We're loading in two libraries here, the first is TensorflowJS and the second is a the Universal Sentence Encoder model, which uses TensforflowJS, you can read about over here.

If you want to code along, host your files on a local dev server. I personally recommend the Live Server VS Code extension.

Next, create index.js add the following code:

// IIFE - because no top level await in all browsers at time of writing.
(async () => {
  // download the model
  const model = await use.load();
  const blogPosts = [
    "How I got started with 11ty",
    "Building a responsive, progressively enhanced, masonry layout with only CSS and HTML",
    "Using the Web Share API and meta tags, for simple native sharing",
    "Tips for debugging in 11ty",
  ];
  const userQuery = "Sharing to social media";
  // embed the user input and the blog posts using the model -  explained next!
  const blogPostsTensor = await model.embed(blogPosts);
  const userInputTensor = await model.embed([userQuery]);
})();

In Chrome, and other browsers soon, you won't need to wrap the code in an IIFE because you could use top level await instead.

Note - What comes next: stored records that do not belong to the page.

/-! ### Embedding tables (chapter 10) -/

/-- `LOOKUP.POOL` of one index and an element of FP32 writes its sum, the row's weight added to 0 (R281-R283); `EMB.UPDATE` of one row under
SGD writes its new weight (R286-R288); both leave the rest of the store but their work area, whose bytes are open (R277). `EMB.PUBLISH`
fills a free slot with the version record (R271); `EMB.QUERY` answers with the slot's record (R270). -/
def Obligations.EmbeddingTables : Prop :=
  (∀ (n : Fin 1024) (b : List Byte) (c : Chain) (x : Batch) (v : EmbRec) (sv : SlotVer) (e : Elem) (a : Nat) (s : State), s.dev.Idle →
    s.dev.Engine n.val 0x70 b c → batchOf (s.dev.engOf n.val c) b = some x → x.nidx = 1 → x.nbag = 1 → x.offs = 0 → x.pool = 0 →
    x.dtype = 0 → x.ctr = none → s.dev.emb.get? x.slot = some { owner := c.part, cur := sv } → sv.refs = [] → sv.version ≠ 0 →
    embRec sv.body = some v → v.dim = 1 → v.wtype = 8 → elem? 8 = some e → s.Readable x.index c.part →
    fld (s.bytesAt x.index) 0 4 < v.rows → a = v.base + fld (s.bytesAt x.index) 0 4 * v.pitch → s.Readable a c.part →
    s.dev.Placed x.data c.part → x.data < 2 ^ 62 → s.dev.Placed x.work c.part → x.work % 65536 + 192 ≤ 65536 → x.work < 2 ^ 62 →
    x.data + 64 ≤ x.work ∨ x.work + 192 ≤ x.data → s.dev.workAreas n.val = [] →
    Answers (.lookupPool n) s fun t => t.dev.Ended n.val .ok (v.version + 2 ^ 32)
      ∧ leNat (Mem.read t.mem x.data 4) = F32.conv F32 (fmaNat 0 1 (e.f32 { v := fld (s.bytesAt a) 0 4 })) % 2 ^ 32
      ∧ ∀ y, (y < x.data ∨ x.data + 64 ≤ y) → (y < x.work ∨ x.work + 192 ≤ y) → Mem.get t.mem y = Mem.get s.mem y)
  ∧ (∀ (n : Fin 1024) (b : List Byte) (c : Chain) (x : Batch) (v : EmbRec) (sv : SlotVer) (e : Elem) (o : Optim) (a : Nat) (s : State),
    s.dev.Idle → s.dev.Engine n.val 0x71 b c → batchOf (s.dev.engOf n.val c) b = some x → x.nidx = 1 → x.nbag = 1 → x.offs = 0 →
    x.pool = 0 → x.dtype = 0 → x.ctr = none → s.dev.emb.get? x.slot = some { owner := c.part, cur := sv } → sv.refs = [] →
    sv.version ≠ 0 → embRec sv.body = some v → v.dim = 1 → v.wtype = 8 → v.skind = 0 → v.pitch = 64 → v.opt ≠ 0 → elem? 8 = some e →
    s.Readable v.opt c.part → optimOf (s.bytesAt v.opt) = some o → o.kind = 0 → s.Readable x.index c.part →
    fld (s.bytesAt x.index) 0 4 < v.rows → a = v.base + fld (s.bytesAt x.index) 0 4 * v.pitch → s.Readable a c.part →
    s.Readable x.data c.part → s.dev.Placed x.work c.part → x.work % 65536 + 192 ≤ 65536 → x.work < 2 ^ 62 →
    a + 64 ≤ x.work ∨ x.work + 192 ≤ a → s.dev.workAreas n.val = [] →
    Answers (.embUpdate n) s fun t => t.dev.Ended n.val .ok (v.version + 2 ^ 32)
      ∧ leNat (Mem.read t.mem a 4) = e.of32 (optSgd o (e.f32 { v := fld (s.bytesAt a) 0 4 })
          (F32.fma (f32OfNat 1) (F32.conv F32 (fld (s.bytesAt x.data) 0 4)) 0)) % 2 ^ 32
      ∧ ∀ y, (y < a ∨ a + 4 ≤ y) → (y < x.work ∨ x.work + 192 ≤ y) → Mem.get t.mem y = Mem.get s.mem y)
  ∧ (∀ (n : Fin 1024) (b : List Byte) (c : Chain) (v : EmbRec) (s : State), s.dev.Idle → s.dev.Engine n.val 0x78 b c → fld b 0x10 8 ≠ 0 →
    fld b 0x18 2 < 1024 → fld b 0x1A 2 = 0 → fld b 0x1C 4 = 0 → zeroed b 0x20 64 = true → s.dev.emb.get? (fld b 0x18 2) = none →
    s.Readable (fld b 0x10 8) c.part → embRec (s.bytesAt (fld b 0x10 8)) = some v → s.dev.ownsRun c.part v.base (v.rows * v.pitch) = true →
    s.dev.ownsRun c.part (fld b 0x10 8) 64 = true →
    Answers (.embPublish n) s fun t => t.dev.Ended n.val .ok v.version ∧ SameBytes s t
      ∧ t.dev.emb.get? (fld b 0x18 2) = some { owner := c.part,
                                               cur := { version := v.version, body := s.bytesAt (fld b 0x10 8), addr := fld b 0x10 8 } }
      ∧ ∀ j, j ≠ fld b 0x18 2 → t.dev.emb.get? j = s.dev.emb.get? j)
  ∧ (∀ (n : Fin 1024) (b : List Byte) (c : Chain) (s : State), s.dev.Quiet → s.dev.Engine n.val 0x79 b c → fld b 0x10 8 = 0 →
    fld b 0x18 2 < 1024 → fld b 0x1A 2 = 0 → fld b 0x1C 4 = 0 → fld b 0x20 8 % 64 = 0 → fld b 0x20 8 < 2 ^ 62 → zeroed b 0x28 64 = true →
    (∀ x, s.dev.emb.get? (fld b 0x18 2) = some x → x.owner = c.part) → (s.dev.pair n.val).outs = [] →
    Answers (.embQuery n) s fun t => t.dev.Ended n.val .ok 64 ∧ t.dev.emb = s.dev.emb ∧ SameBytes s t
      ∧ (t.dev.pair n.val).outs = [(fld b 0x20 8, slotRecord (s.dev.emb.get? (fld b 0x18 2)))])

This code is loading the model, and then passing our userQuery of "Sharing to social media" and our array of blogPosts into the model.
Doing this converts the sentences into vectors (arrays) with 512 entries in the vector for each sentence, this is how the model sees the sentence.
Universal sentence encoder has been trained on a large vocabulary and is encoding the provided data based on the data it saw during training.

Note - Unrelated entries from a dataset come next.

-- ==== Sys2Proof/Tests/Slice0.lean ====
section
/-!
SUPPORT. Tests: the ill-formed terms that `Instr.wf` refuses; single steps on small states, their expected results worked out from the
spec's tables; and, for every statement of the obligations with hypotheses, states and operands that meet the hypotheses of each clause.
-/

open Sys2Proof Sys2Proof.Machine

namespace Sys2Proof.Tests

section
set_option Elab.async false
set_option maxRecDepth 100000

/-! ### Small states -/

/-- A device in READY with these objects: instance, index, subindex, value. -/
def up (os : List (Nat × Nat × Nat × Nat)) : Dev := { obj := (okey 0 0x1020 1, 7) :: os.map fun o => (okey o.1 o.2.1 o.2.2.1, o.2.2.2) }

/-- A device with these objects alone. -/
def cold (os : List (Nat × Nat × Nat × Nat)) : Dev := { obj := os.map fun o => (okey o.1 o.2.1 o.2.2.1, o.2.2.2) }

/-- The state of a device, its stores empty. -/
def mkSt (d : Dev) : State := { State.reset with dev := d }

/-- `n` bytes with some fields: offset, length, value. -/
def bts (n : Nat) (fs : List (Nat × Nat × Nat)) : List Byte := fs.foldl (fun b f => putFld b f.1 f.2.1 f.2.2) (zeros n)

/-- Bytes of the store by address, length and value; bytes of zero are not listed. -/
def memOf (xs : List (Nat × Nat × Nat)) : List Host.Cell :=
  xs.flatMap fun x => ((List.range x.2.1).map fun i => (x.1 + i, (BitVec.ofNat 8 (x.2.2 / 256 ^ i) : Byte))).filter fun c => c.2 != 0

/-- Bytes of the store from an address. -/
def memAt (a : Nat) (bs : List Byte) : List Host.Cell := ((bs.zipIdx).map fun x => (a + x.2, x.1)).filter fun c => c.2 != 0

/-! ### Conditions from their parts -/

theorem linkFree_of {d : Dev} {p : Nat} (h : (d.link p).txq = [] ∧ 64 ≤ d.lackRoom p) : d.LinkFree p := ⟨h.1, h.2⟩

theorem linkTakes_of {d : Dev} {p cls part : Nat} (h : ((d.link p).txq = [] ∧ 64 ≤ d.lackRoom p) ∧ 64 ≤ (d.link p).flitCr.getD cls 0
    ∧ 64 ≤ (d.link p).reqCr.getD part 0) : d.LinkTakes p cls part := ⟨linkFree_of h.1, h.2.1, h.2.2⟩

theorem quiet_of {d : Dev} (h : d.again = [] ∧ d.objWait = [] ∧ (∀ x ∈ d.harts, x.2.pend = none) ∧ d.recov = [] ∧ d.relief = [] ∧ d.lates = []
    ∧ d.after = [] ∧ d.castOps = [] ∧ d.fences = []) : d.Quiet := by
  obtain ⟨h1, h2, h3, h4, h5, h6, h7, h8, h9⟩ := h
  constructor <;> assumption

theorem idle_of {d : Dev} (h : (d.again = [] ∧ d.objWait = [] ∧ (∀ x ∈ d.harts, x.2.pend = none) ∧ d.recov = [] ∧ d.relief = [] ∧ d.lates = []
    ∧ d.after = [] ∧ d.castOps = [] ∧ d.fences = []) ∧ (d.jobs = [] ∧ d.txns = [] ∧ d.dir = [] ∧ d.comb = [] ∧ d.fills = [] ∧ d.moves = []
    ∧ d.exts = [] ∧ d.quar = [] ∧ d.revokes = [] ∧ d.revoked = [] ∧ d.assigned = [] ∧ d.credits = [] ∧ d.origs = [] ∧ d.fents = []
    ∧ d.walks = [] ∧ d.waits = [] ∧ d.portRst = [] ∧ d.resets = [] ∧ d.fwds = []) ∧ d.inval = [] ∧ d.transit = [] ∧ d.places = []
    ∧ d.split = none ∧ d.clRst = []) : d.Idle := by
  obtain ⟨hq, h, k1, k2, k3, k4, k5⟩ := h
  obtain ⟨h1, h2, h3, h4, h5, h6, h7, h8, h9, h10, h11, h12, h13, h14, h15, h16, h17, h18, h19⟩ := h
  have := quiet_of hq
  constructor <;> assumption

theorem fromPort_of {d : Dev} {p code cls part : Nat} {h : Hdr} (x : d.ready = true ∧ d.noAdmit = false ∧ d.o p 0x3040 1 = 2 ∧ (d.role p = 1 ∨ d.role p = 2)
    ∧ (d.role p = 2 → d.agentState (8 + p) < 2) ∧ headerOk (d.role p) code h = true ∧ h.cls = cls ∧ h.cred = false ∧ d.o 0 0x2000 1 = 0
    ∧ d.identP.get? (p * 128 + bits h.stream.toNat 0 7) = some part ∧ d.partState part = 1 ∧ 0 < d.o part 0x6010 7
    ∧ (d.link p).txq = [] ∧ 64 ≤ d.lackRoom p) : d.FromPort p code cls h part := by
  obtain ⟨h1, h2, h3, h4, h5, h6, h7, h8, h9, h10, h11, h12, h13⟩ := x
  exact ⟨h1, h2, h3, h4, h5, h6, h7, h8, h9, h10, h11, h12, linkFree_of h13⟩

theorem request_of {d : Dev} {p code part a : Nat} {h : Hdr} (f : d.FromPort p code 3 h part) (x : h.n = 1 ∧ h.counter = none
    ∧ d.ownsAsid part h.asid.toNat = true ∧ d.lookUp (blkOfPort p) h.asid.toNat (accessOf code) [h.a] = .ok [a]) : d.Request p code h part a :=
  ⟨f, x.1, x.2.1, x.2.2.1, x.2.2.2⟩

theorem freeLanes_of {d : Dev} {part : Nat} (x : d.lanes = [] ∧ d.laneEv = [] ∧ d.reserved part = 0 ∧ d.commonPct = 100) : d.FreeLanes part := ⟨x.1, x.2.1, x.2.2.1, x.2.2.2⟩

theorem requestL_of {d : Dev} {p code part a : Nat} {h : Hdr} (f : d.FromPort p code 1 h part) (l : d.FreeLanes part) (x : h.counter = none
    ∧ h.dl = false ∧ d.ownsAsid part h.asid.toNat = true ∧ d.lookUp (blkOfPort p) h.asid.toNat (accessOf code) [h.a] = .ok [a]) :
    d.RequestL p code h part a := ⟨f, l, x.1, x.2.1, x.2.2.1, x.2.2.2⟩

theorem cohPort_of {d : Dev} {p code part a : Nat} {h : Hdr} (f : d.FromPort p code 1 h part) (l : d.FreeLanes part) (x : d.role p = 2
    ∧ d.agentState (8 + p) = 1 ∧ h.dl = false ∧ d.ownsAsid part h.asid.toNat = true
    ∧ d.lookUp (blkOfPort p) h.asid.toNat (accessOf code) [h.a] = .ok [a] ∧ d.resWay = [] ∧ 64 ≤ (d.link p).flitCr.getD 1 0) :
    d.CohPort p code h part a := by
  obtain ⟨h1, h2, h3, h4, h5, h6, h7⟩ := x
  exact ⟨f, l, h1, h2, h3, h4, h5, h6, h7⟩

theorem cohCluster_of {d : Dev} {k part : Nat} (x : (d.lanes = [] ∧ d.laneEv = [] ∧ d.reserved part = 0 ∧ d.commonPct = 100) ∧ d.agentState k = 1
    ∧ d.ready = true ∧ d.noAdmit = false ∧ d.o 0 0x2000 1 = 0 ∧ d.corePart k 0 = part ∧ d.resWay = []) : d.CohCluster k part := by
  obtain ⟨h1, h2, h3, h4, h5, h6, h7⟩ := x
  exact ⟨freeLanes_of h1, h2, h3, h4, h5, h6, h7⟩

To help make this a bit clearer, blogPostsTensor and userInputTensor will be an instance of tensor2d.
These are 2D arrays (on the GPU) with 512 entries in each of the arrays, which represents a provided phase.

// The following are example embedding output of 512 dimensions per sentence
// Embedding for user input: "Sharing to social media"
// userInputTensor = tf.tensor2d([[0.01305108  0.02235125 -0.03263278, ...]])
// Embedding for: I am a sentence for which I would like to get its embedding.
// blogPostsTensor = tf.tensor2d([[0.05833394 -0.0818501   0.06890938, ...], [0.05833394 -0.0818501   0.06890938, ...]])

Next, in order to find potentially good results based our input sentence we need to check how similar our input vector is to the vectors of the blog post titles, we can achieve this by calculating Cosine Similarity between the vectors, which will give us a value between -1 and 1. 1 being most similar and -1 being not very similar at all.

I'm not going to explain the mathematics of cosine similarity, but I've provided an implementation of it.
If you want to know how it works, there are lots of great explanations on YouTube, such as this one..

Define these at the top of your index.js file.

// multiply with value with corresponding value in the other array at the same index, then sum.
const dotProduct = (vector1, vector2) => {
  return vector1.reduce((product, current, index) => {
    product += current * vector2[index];
    return product;
  }, 0);
};

// square each value in the array and add them all up, then square root.
const vectorMagnitude = (vector) => {
  return Math.sqrt(
    vector.reduce((sum, current) => {
      sum += current * current;
      return sum;
    }, 0)
  );
};

const cosineSimilarity = (vector1, vector2) => {
  return (
    dotProduct(vector1, vector2) /
    (vectorMagnitude(vector1) * vectorMagnitude(vector2))
  );
};

I tried to implement this maths purely in TensorflowJS, so that I could take advantage of the GPU, but after much trial and error, I could not find a solution. If anyone knows how to do this I'd love to hear about it. Doing this calculation myself is performing a large tradeoff of having these calculations happen on the main thread, which can cause bad UX, i'll explain this in more detail towards the end of the post, including ways around this.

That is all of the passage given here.